A Chinese software firm that allegedly provides intelligence to the Chinese government has been collecting data from Americans - including prominent public figures and military leaders - since 2017.
Shenzhen Zhenhua Data Technology has gathered online data and social media on more than two million people worldwide including that of 50,000 Americans for the suspected purpose of providing intelligence to Chinese military, government and commercial clients, according to Australian cybersecurity consultancy Internet 2.0.
The revelation comes after the consultancy gained access to and analyzed a copy of Zhenhua's database - called the Overseas Key Information Database or OKIDB - after it was left unsecured online.
A Chinese software firm that allegedly provides intelligence to the Chinese government has been collecting data from Americans - including prominent public figures and military leaders - since 2017. Pictured President Xi Jinping
Internet 2.0 downloaded and reconstructed about 10 percent of Zhenhua's database, the consultancy's founder Robert Potter and independent researcher Christopher Balding told the Washington Post.
The OKIDB was found to contain information on more than two million people, including at least 50,000 Americans and tens of thousands of people in prominent public positions including political, military, and business leaders.
This trove of data includes biographies and service records of aircraft carrier captains in the US Navy, profiles and family maps of foreign leaders, and social media activity from overseas US military installations, reported the Post which obtained part of the database from the consultancy.
Files were stored by the company on former Acting Secretary of the Navy Thomas Modly including his wife and children, education and private-sector background.
Also listed on the database were the USS Dwight Eisenhower and Nimitz Navy carriers and former chief of naval operations John M. Richardson.
There is no evidence that the data is currently being used by the Chinese government.
However, Zhenhua's marketing and recruiting documents describe the firm as patriotic and the military as its primary target customer, according to the Post.

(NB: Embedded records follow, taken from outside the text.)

/-! ### `State.recordMax` -/

theorem State.recordMax_same (o : Off) (n : Nat) {z : Zone} (hz : z ≠ .regs) : z.same s (s.recordMax o n) := onlyRegs (fun _ _ => recordMax_foot _ _ _ (Foot.refl s)) hz
@[simp] theorem State.recordMax_latch (o : Off) (n : Nat) : (s.recordMax o n).latch = s.latch := s.recordMax_same (z := .latch) o n nofun
@[simp] theorem State.recordMax_hold (o : Off) (n : Nat) : (s.recordMax o n).hold = s.hold := s.recordMax_same (z := .hold) o n nofun
@[simp] theorem State.recordMax_tarn (o : Off) (n : Nat) : (s.recordMax o n).tarn = s.tarn := s.recordMax_same (z := .tarn) o n nofun
@[simp] theorem State.recordMax_inlet (o : Off) (n : Nat) : (s.recordMax o n).inlet = s.inlet := s.recordMax_same (z := .inlet) o n nofun
@[simp] theorem State.recordMax_aeA (o : Off) (n : Nat) : (s.recordMax o n).aeA = s.aeA := s.recordMax_same (z := .aeA) o n nofun
@[simp] theorem State.recordMax_aeB (o : Off) (n : Nat) : (s.recordMax o n).aeB = s.aeB := s.recordMax_same (z := .aeB) o n nofun
@[simp] theorem State.recordMax_outlet (o : Off) (n : Nat) : (s.recordMax o n).outlet = s.outlet := s.recordMax_same (z := .outlet) o n nofun
@[simp] theorem State.recordMax_hif (o : Off) (n : Nat) : (s.recordMax o n).hif = s.hif := s.recordMax_same (z := .hif) o n nofun
@[simp] theorem State.recordMax_skink (o : Off) (n : Nat) : (s.recordMax o n).skink = s.skink := s.recordMax_same (z := .skink) o n nofun
@[simp] theorem State.recordMax_spawn (o : Off) (n : Nat) : (s.recordMax o n).spawn = s.spawn := s.recordMax_same (z := .spawn) o n nofun
@[simp] theorem State.recordMax_fe (o : Off) (n : Nat) : (s.recordMax o n).fe = s.fe := s.recordMax_same (z := .fe) o n nofun
@[simp] theorem State.recordMax_dio (o : Off) (n : Nat) : (s.recordMax o n).dio = s.dio := s.recordMax_same (z := .dio) o n nofun
@[simp] theorem State.recordMax_can (o : Off) (n : Nat) : (s.recordMax o n).can = s.can := s.recordMax_same (z := .can) o n nofun
@[simp] theorem State.recordMax_canWalk (o : Off) (n : Nat) : (s.recordMax o n).canWalk = s.canWalk := s.recordMax_same (z := .canWalk) o n nofun
@[simp] theorem State.recordMax_ws (o : Off) (n : Nat) : (s.recordMax o n).ws = s.ws := s.recordMax_same (z := .ws) o n nofun
@[simp] theorem State.recordMax_rtc (o : Off) (n : Nat) : (s.recordMax o n).rtc = s.rtc := s.recordMax_same (z := .rtc) o n nofun
@[simp] theorem State.recordMax_panel (o : Off) (n : Nat) : (s.recordMax o n).panel = s.panel := s.recordMax_same (z := .panel) o n nofun
@[simp] theorem State.recordMax_nvm (o : Off) (n : Nat) : (s.recordMax o n).nvm = s.nvm := s.recordMax_same (z := .nvm) o n nofun
@[simp] theorem State.recordMax_upd (o : Off) (n : Nat) : (s.recordMax o n).upd = s.upd := s.recordMax_same (z := .upd) o n nofun
@[simp] theorem State.recordMax_gecko (o : Off) (n : Nat) : (s.recordMax o n).gecko = s.gecko := s.recordMax_same (z := .gecko) o n nofun
@[simp] theorem State.recordMax_behavBoot (o : Off) (n : Nat) : (s.recordMax o n).behavBoot = s.behavBoot := s.recordMax_same (z := .behavBoot) o n nofun
@[simp] theorem State.recordMax_hostRead (o : Off) (n : Nat) : (s.recordMax o n).hostRead = s.hostRead := s.recordMax_same (z := .hostRead) o n nofun
@[simp] theorem State.recordMax_free (o : Off) (n : Nat) : (s.recordMax o n).free = s.free := s.recordMax_same (z := .free) o n nofun
@[simp] theorem State.recordMax_pending (o : Off) (n : Nat) : (s.recordMax o n).pending = s.pending := s.recordMax_same (z := .pending) o n nofun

As well as concerns the data is being passed to Beijing officials, Zhenhua also counts tech firms TRS and Huarong as well as state-owned company Global Tone Communication Technology among its corporate partners.
Balding said the database shows nations need to consider the 'very real threat' of surveillance by Beijing.
'Open liberal democracies must consider how best to deal with the very real threats presented by Chinese monitoring of foreign individuals and institutions outside established legal limits,' Balding told the Post.
Balding also wrote on his blog that experts 'continue to radically underestimate the investment in monitoring and surveillance tools dedicated to controlling and influencing, not just its domestic citizens and institutions, but assets outside of China'.
'The individual who provided the Shenzhen Zhenhua database by putting themselves at risk to get this data out has done an enormous service and is proof that many inside China are concerned about CCP authoritarianism and surveillance,' he wrote.
Zhenhua has denied the existence of the database and any ties between the firm and the Chinese government or military.
Shenzhen Zhenhua Data Technology has gathered online data and social media on more than two million people worldwide including that of 50,000 Americans
'Our data are all public on the internet. We do not collect data. This is just a data integration. Our business model and partners are our trade secrets. There is no database of 2 million people,' a company representative told The Guardian.
'We are a private company. Our customers are research organizations and business groups.'
Zhenhua was founded in 2017 and is based in Shenzhen, while it also has data processing centers in more than 20 countries and regional offices in Beijing, Wuhan and Wuxi.
Its website describes social media and online analysis as a 'weapon of intelligence warfare' that can be used to 'shape people's perceptions and redesign society'.
On its WeChat blog, the company discusses US-China relations and how social media can influence the US elections.
The discovery of the database comes as tensions continue to build between the US and China.
In 2018, Pentagon officials uncovered a fitness tracking app was being used to determine the locations of US troops - and in turn overseas military bases.
Meanwhile, Donald Trump and Chinese President Xi Jinping have locked horns over the coronavirus pandemic, after Trump has repeatedly accused Beijing of a cover-up about the virus's origin and spread.